Natural gas supplies more than 50% of the residential and commercial heating needs of the U.S. Industrially, natural gas is used both as fuel and feed stock, but before being put to its end use, natural gas must be found, produced, gathered, processed, and transported to the consumer. Although producing and gathering methods are relatively standard in any field operation, the degree of processing may vary widely. Depending on the scale of available processing, the transported natural gas may be dry (if the necessary processing equipment-e.g., separators and scrubbers-are available) or wet (if little or no processing is done). The problem of adequate but optimal design of gas pipelines, with the inherent probability of condensation, becomes accentuated for offshore gas fields, for instance, where space is limited and processing sometimes is kept to a minimum. Such a pipeline design must allow for multiphase flow arising from condensation.
The importance of a good transportation system cannot be overstated. It is the link between the producer and the consumer, and its cost may dictate the final price paid by the consumer for gas. Typically, the transportation system may consist of pipelines a few hundred meters to hundreds of kilometers in length and may range in diameter from about 7 cm [2.76 in.] to ~ 1 m [ ~ 3 ft]. Along the system, slug catchers may remove any liquids that may accumulate in the line and compressor stations may boost the gas pressure.
Because of the distances between producers and consumers, some pipelines traverse both undulating terrain and regions of varying temperatures. The combined effect of the imposed temperature profile and the pressure drop in the pipeline can even cause a dry gas to experience some condensation within the pipeline. This condensation is possible because of the phase behavior of the gas. Retrograde condensation is quite common in such systems. Reservoir conditions at which natural gas is found typically are above the upper dewpoint curve. It is reasonable to say that if a gas is allowed to flow and is subjected to a decreasing temperature profile, the dewpoint can be crossed and retrograde condensation can occur.
The extent of retrograde condensation depends on the gas composition. While lean gases may exhibit a very small or nonexistent retrograde region, the region may be quite significant when heavier hydrocarbons (C5+) are present in the gas. Thus, a gas-condensate system is composition-dependent and must be subjected to compositional modeling to predict the distribution and composition of the phases. Recent works emphasized this need.
The basic engineering parameters in the design of a multiphase pipeline system are the pressure drop, liquid loading, and phase velocities. Various models are available to predict pressure drop, liquid holdup, and phase velocities in pipelines, but most rely on correlations developed from data obtained under limited conditions.

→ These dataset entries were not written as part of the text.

-- ==== Sys2Proof/Tests/Slice0.lean ====
section
/-! SUPPORT. The model's own tests. Expected values are from 95_test_vectors.md (the identifiers K, I, V, A, B, G, X) and
from the examples of the instruction rules; they are the spec's evaluation of its rules, not measurements. After them, for
each statement with hypotheses, a witness that meets them. -/

namespace Sys2Proof.Tests

open Sys2Proof.Machine

/-- A small state with nothing presented. -/
def st (x y z w : Word) (init fault : Bool) : State :=
  { State.reset with regs := ⟨x, y, z, w⟩, init := init, fault := fault }

/-- The state after `FROMSEED 1` (40_construct.md rule R70, example). -/
def seeded : State := st 0x00000001#32 0x6C078966#32 0x714ACB3F#32 0xDBFFE6DC#32 true false

/-- Its words after one step (vector A12). -/
def seededNext : Words := ⟨0x6C078966#32, 0x714ACB3F#32, 0xDBFFE6DC#32, 0xDBFFF5AA#32⟩

/-- The halted engine of vector X7. -/
def halted : State := { seeded with regs := seededNext, fault := true, rsp := some .divZero }

/-- The words after a result, where it is a next state. -/
def wordsOf : Result → Option Words
  | .next s => some s.regs
  | .fault _ => none
  | .refused _ => none

/-- The response and the flags after a result, where it is a next state. -/
def answer : Result → Option (Option Response × Bool × Bool)
  | .next s => some (s.rsp, s.init, s.fault)
  | .fault _ => none
  | .refused _ => none

/-- `OK` with a value from an initialised engine. -/
def okWith (v : Res) : Option (Option Response × Bool × Bool) := some (some (.ok v), true, false)

/-! ## Well-formedness: for each check a line that it refuses (30_encoding.md rule R63) -/

theorem test_wf_operand_count : Asm.Line.wf (.op .FROMSEED []) = false := by decide
theorem test_wf_no_operand : Asm.Line.wf (.op .NEXT [.num 1]) = false := by decide
theorem test_wf_u32_range : Asm.Line.wf (.op .NEXTBOUNDED [.num 4294967296]) = false := by decide
theorem test_wf_u32_negative : Asm.Line.wf (.op .FROMSEED [.num (-1)]) = false := by decide
theorem test_wf_u64_range : Asm.Line.wf (.op .FROMSTATE64 [.num 0, .num 18446744073709551616]) = false := by decide
theorem test_wf_i32_range : Asm.Line.wf (.op .NEXTRANGED [.num (-2147483649), .num 0]) = false := by decide
theorem test_wf_star_elsewhere : Asm.Line.wf (.op .FROMSTATE32 [.num 0, .star, .num 0, .num 0]) = false := by decide
theorem test_wf_good : Asm.Line.wf (.op .NEXTRANGED [.num (-2147483648), .num 4294967295]) = true := by decide
theorem test_wf_instr : (Instr.nextBounded 0#32).wf = true := by decide

/-! ## Decoding: words written out from 30_encoding.md rules R52 to R55 (R65, I8, X9, X12 to X14) -/

theorem test_decode_fromSeed :
    decode 0x1FFFFFFFFFFFFFFFFFFFFFFFFDEADBEEF#132 = .instr (.fromSeed 0xDEADBEEF#32) := by decide
theorem test_decode_fromState64 :
    decode 0x2FEDCBA98765432100123456789ABCDEF#132
      = .instr (.fromState64 0x0123456789ABCDEF#64 0xFEDCBA9876543210#64) := by decide
theorem test_decode_fromState32 :
    decode 0x344444444333333332222222211111111#132
      = .instr (.fromState32 0x11111111#32 0x22222222#32 0x33333333#32 0x44444444#32) := by decide
theorem test_decode_getState32 : decode 0x400000000000000000000000000000000#132 = .instr .getState32 := by decide
theorem test_decode_getState64 : decode 0x500000000000000000000000000000000#132 = .instr .getState64 := by decide
theorem test_decode_fullState : decode 0x600000000000000000000000000000000#132 = .instr .fullState := by decide
theorem test_decode_next : decode 0x8FFFFFFFFFFFFFFFFFFFFFFFFFFFFFFFF#132 = .instr .next := by decide
theorem test_decode_nextU32 : decode 0x900000000000000000000000000000000#132 = .instr .nextU32 := by decide
theorem test_decode_nextBounded :
    decode 0xAFFFFFFFFFFFFFFFFFFFFFFFF00000000#132 = .instr (.nextBounded 0#32) := by decide
theorem test_decode_nextRanged :
    decode 0xB000000000000000000000005FFFFFFFB#132 = .instr (.nextRanged 0xFFFFFFFB#32 5#32) := by decide
theorem test_decode_reserved : decode 0x70000000000000000000000000000FFFF#132 = .reserved 7#4 := by decide
theorem test_decode_zero : decode 0#132 = .reserved 0#4 := by decide
theorem test_encode_nextRanged :
    encode (.nextRanged 0x80000000#32 0x7FFFFFFF#32) = 0xB00000000000000007FFFFFFF80000000#132 := by decide
theorem test_table_word : decodeTableWord 136 0x1000000000000000000000000DEADBEEF = some (.fromSeed 0xDEADBEEF#32) := by
  decide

The application of these models outside the operating range of the data bases used in their development invariably leads to erroneous results. Gregory and Aziz, Fayed and Otten, and Cawkwell and Charles compared the predictions of these models and found that they varied widely and did not match the measured data.
This investigation uses a fundamental hydrodynamic model developed from the basic laws of mass and momentum conservation. This model is coupled with a phase-behavior package, resulting in a compositional hydrodynamic model. Within the phase-behavior model, phase properties are predicted with the Peng-Robinson EOS. This study is restricted to horizontal pipelines operating under high pressure.
Survey of Available Methods
Adewumi and Mucharam characterized the available methods into two categories: the single-phase-safety-factor (SPSF) and the steady-empirical-two-phase (SETP) approaches. In the early years of wet gas pipeline design, SPSF approaches, which basically used single-phase gas equations with the application of an "efficiency" factor to account for the liquid phase, were common. This efficiency factor was actually an empirical number whose value varied because of the inadequacy of the equations to describe two-phase flow. The single-phase gas equations used most were the Panhandle A and the Modified Panhandle equations. Several researchers pointed out that this approach should be used only for first estimates.
SETP approaches were first applied in the late 1950's and are still in use today. These approaches use empirical correlations relating flow pattern, liquid holdup, and two-phase pressure drop in pipelines. Many of these correlations consider the flow as homogeneous and treat properties as representing a mixture rather than the individual phases present. The Lockhart-Martinelli, Flanigan, Dukler, and Beggs-Brill correlations are the most popular (1973). Various investigators compared the results of several of these correlations with measured data. The comparisons prove that the correlations were inaccurate in describing multiphase flow in pipelines, especially those with condensation. Calculated pressure drops varied greatly from the measured data and from each other.
Problem Definition. This paper presents a compositional hydrodynamic model that describes the hydrodynamic behavior of gas/ gas-condensate flow in pipelines. The flow is treated as a steady-state two-phase system in which gas is condensing and/or vaporizing at some section of the pipeline. One of the most difficult features of this system is that the condensing/vaporizing section must be identified as part of the solution to the problem.